O quarto perigo, os autores atribuem às alterações da flora e da fauna e dos ciclos hidrológicos e bioquímicos, que colocam “desafios à segurança alimentar (…) [e] consequências para os custos locais e a economia, bem como para a cultura e a língua”.
Por último, o estudo debruça-se sobre a saúde e o bem-estar das comunidades que habitam estas regiões. O estudo mostra que o degelo do permafrost as expõe “a doenças infecciosas e a contaminantes (…) devido às alterações do clima e das condições meteorológicas (…), o que suscita preocupações quanto à saúde humana e dos ecossistemas”.
Abass afirma que o estudo é uma chamada de atenção para o facto de as alterações climáticas estarem a provocar o degelo do permafrost do Ártico, conduzindo a graves desafios ambientais e sociais. “Esta investigação sublinha a necessidade urgente de melhorar o planeamento e as estratégias de adaptação para ajudar as comunidades do Ártico a enfrentar estas ameaças crescentes. À medida que o solo congelado aquece, as estradas, as casas e as infra-estruturas estão a ruir, perturbando os transportes e o acesso a bens essenciais.
“As fontes de água estão a ficar poluídas, enquanto a segurança alimentar está em risco devido a alterações nos padrões de caça e pesca.
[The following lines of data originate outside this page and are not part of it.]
-- ==== Sys2Proof/Laws/Kept/Strike.lean ====
section
/-! SUPPORT. What the operations of Machine/Strike.lean keep. -/

namespace Sys2Proof.Machine

theorem State.latchStrike_kept {r₀ : State} {s : State} {t} (h₀ : Kept r₀ s) : Kept r₀ (State.latchStrike s t) := by
  unfold State.latchStrike
  extract_lets x1 s2 s3 x4 x5
  clear_value x1
  have h6 : Kept r₀ s2 := by
    unfold s2
    refine State.wr64_kept ?_
    refine State.setFld_kept ?_
    assumption
  clear_value s2
  have h7 : Kept r₀ s3 := by
    unfold s3
    refine State.timEvent_kept ?_
    refine State.setFld_kept ?_
    assumption
  clear_value s3
  clear_value x4 x5
  refine State.modTime_kept ?_
  assumption

theorem State.skipEntries_kept {r₀ : State} {s : State} {n} (h₀ : Kept r₀ s) : Kept r₀ (State.skipEntries s n) := by
  unfold State.skipEntries
  refine Kept.ite ?_ ?_
  · assumption
  · refine State.timEvent_kept ?_
    refine State.count_kept ?_
    assumption

theorem State.restrike_kept {r₀ : State} {s : State} (h₀ : Kept r₀ s) : Kept r₀ (State.restrike s) := by
  unfold State.restrike
  refine Kept.ite ?_ ?_
  · extract_lets x1 x2 s3 s4
    clear_value x1 x2
    have h5 : Kept r₀ s3 := by
      unfold s3
      refine State.setFld_kept ?_
      assumption
    clear_value s3
    have h6 : Kept r₀ s4 := by
      unfold s4
      refine State.modTime_kept ?_
      assumption
    clear_value s4
    refine State.skipEntries_kept ?_
    assumption
  · assumption

theorem State.sweepPart_kept {r₀ : State} {s : State} {j u} (h₀ : Kept r₀ s) : Kept r₀ (State.sweepPart s j u) := by
  unfold State.sweepPart
  refine Kept.ite ?_ ?_
  · assumption
  · refine State.unitDoneFor_kept ?_
    assumption

theorem State.sweepJobs_kept {r₀ : State} {s : State} (h₀ : Kept r₀ s) : Kept r₀ (State.sweepJobs s) := by
  unfold State.sweepJobs
  refine Kept.foldl (fun s1 x2 h3 => ?_) ?_
  · refine Kept.foldl (fun s4 x5 h6 => ?_) ?_
    · split
      · refine State.sweepPart_kept ?_
        assumption
      · assumption
    · assumption
  · assumption

theorem State.dramState_kept {r₀ : State} {s : State} {v} (h₀ : Kept r₀ s) : Kept r₀ (State.dramState s v) := by
  unfold State.dramState
  refine Kept.foldl (fun s1 x2 h3 => ?_) ?_
  · refine Kept.ite ?_ ?_
    · assumption
    · refine State.setFld_kept ?_
      assumption
  · assumption

theorem State.endBound_kept {r₀ : State} {s : State} (h₀ : Kept r₀ s) : Kept r₀ (State.endBound s) := by
  unfold State.endBound
  extract_lets s1
  have h2 : Kept r₀ s1 := by
    unfold s1
    refine Kept.foldl (fun s3 x4 h5 => ?_) ?_
    · split
      · refine Kept.ite ?_ ?_
        · refine State.stopUnit_kept ?_
          assumption
        · assumption
      · assumption
    · assumption
  clear_value s1
  refine Kept.foldl (fun s6 x7 h8 => ?_) ?_
  · refine State.retire_kept ?_
    assumption
  · assumption

theorem State.enterDepot_kept {r₀ : State} {s : State} (h₀ : Kept r₀ s) : Kept r₀ (State.enterDepot s) := by
  unfold State.enterDepot
  extract_lets s1 s2 s3 x4 s5 s6 s7 x8
  have h9 : Kept r₀ s1 := by
    unfold s1
    refine State.endBound_kept ?_
    assumption
  clear_value s1
  have h10 : Kept r₀ s2 := by
    unfold s2
    refine Kept.ite ?_ ?_
    · refine State.setFld_kept ?_
      refine State.setFld_kept ?_
      assumption
    · assumption
  clear_value s2
  have h11 : Kept r₀ s3 := by
    unfold s3
    refine State.setFld_kept ?_
    refine State.setFld_kept ?_
    assumption
  clear_value s3
  clear_value x4
  have h12 : Kept r₀ s5 := by
    unfold s5
    refine State.setFld_kept ?_
    refine Kept.upd rfl ?_
    assumption
  clear_value s5
  have h13 : Kept r₀ s6 := by
    unfold s6
    refine Kept.ite ?_ ?_
    · refine State.setFld_kept ?_
      assumption
    · refine State.zeroRange_kept ?_
      assumption
  clear_value s6
  have h14 : Kept r₀ s7 := by
    unfold s7
    refine State.setFld_kept ?_
    assumption
  clear_value s7
  clear_value x8
  refine Kept.upd rfl ?_
  assumption

theorem State.emberEnds_kept {r₀ : State} {s : State} {status result summary} (h₀ : Kept r₀ s) : Kept r₀ (State.emberEnds s status result summary) := by
  unfold State.emberEnds
  extract_lets x1 x2 x3 x4 s5 s6 s7 s8 s9 s10
  clear_value x1 x2 x3 x4
  have h11 : Kept r₀ s5 := by
    unfold s5
    refine Kept.upd rfl ?_
    assumption
  clear_value s5
  have h12 : Kept r₀ s6 := by
    unfold s6
    refine State.setFld_kept ?_
    refine State.setFld_kept ?_
    assumption
  clear_value s6
  have h13 : Kept r₀ s7 := by
    unfold s7
    refine State.setFld_kept ?_
    refine State.setFld_kept ?_
    assumption
  clear_value s7
  have h14 : Kept r₀ s8 := by
    unfold s8
    refine Kept.ite ?_ ?_
    · refine State.setFld_kept ?_
      assumption
    · assumption
  clear_value s8
  have h15 : Kept r₀ s9 := by
    unfold s9
    refine Kept.ite ?_ ?_
    · refine State.count_kept ?_
      assumption
    · refine Kept.ite ?_ ?_
      · refine State.count_kept ?_
        assumption
      · assumption
  clear_value s9
  have h16 : Kept r₀ s10 := by
    unfold s10
    refine Kept.ite ?_ ?_
    · assumption
    · refine State.fault_kept ?_
      refine State.sfiEvent_kept ?_
      assumption
  clear_value s10
  refine Kept.ite ?_ ?_
  · refine State.safeStateFrame_kept ?_
    assumption
  · assumption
Além disso, o degelo do permafrost está a libertar poluentes há muito retidos e bactérias e vírus potencialmente nocivos, criando novos riscos para a saúde.”
A investigação tem implicações para os decisores políticos, agências ambientais e indústrias envolvidas na gestão de infra-estruturas e recursos, afirma Abass, acrescentando. “As organizações centradas na adaptação climática, no desenvolvimento das comunidades indígenas e na governação sustentável podem considerar o estudo muito relevante.
“Este estudo fornece informações essenciais para que os governos e os decisores políticos desenvolvam estratégias de adaptação ao clima nas regiões do Ártico e não só. Salienta a necessidade de melhorar o planeamento urbano, o reforço das infra-estruturas e a gestão sustentável dos recursos. A investigação também realça a urgência de nos prepararmos para as consequências do degelo do permafrost nos ecossistemas e nos meios de subsistência humanos.”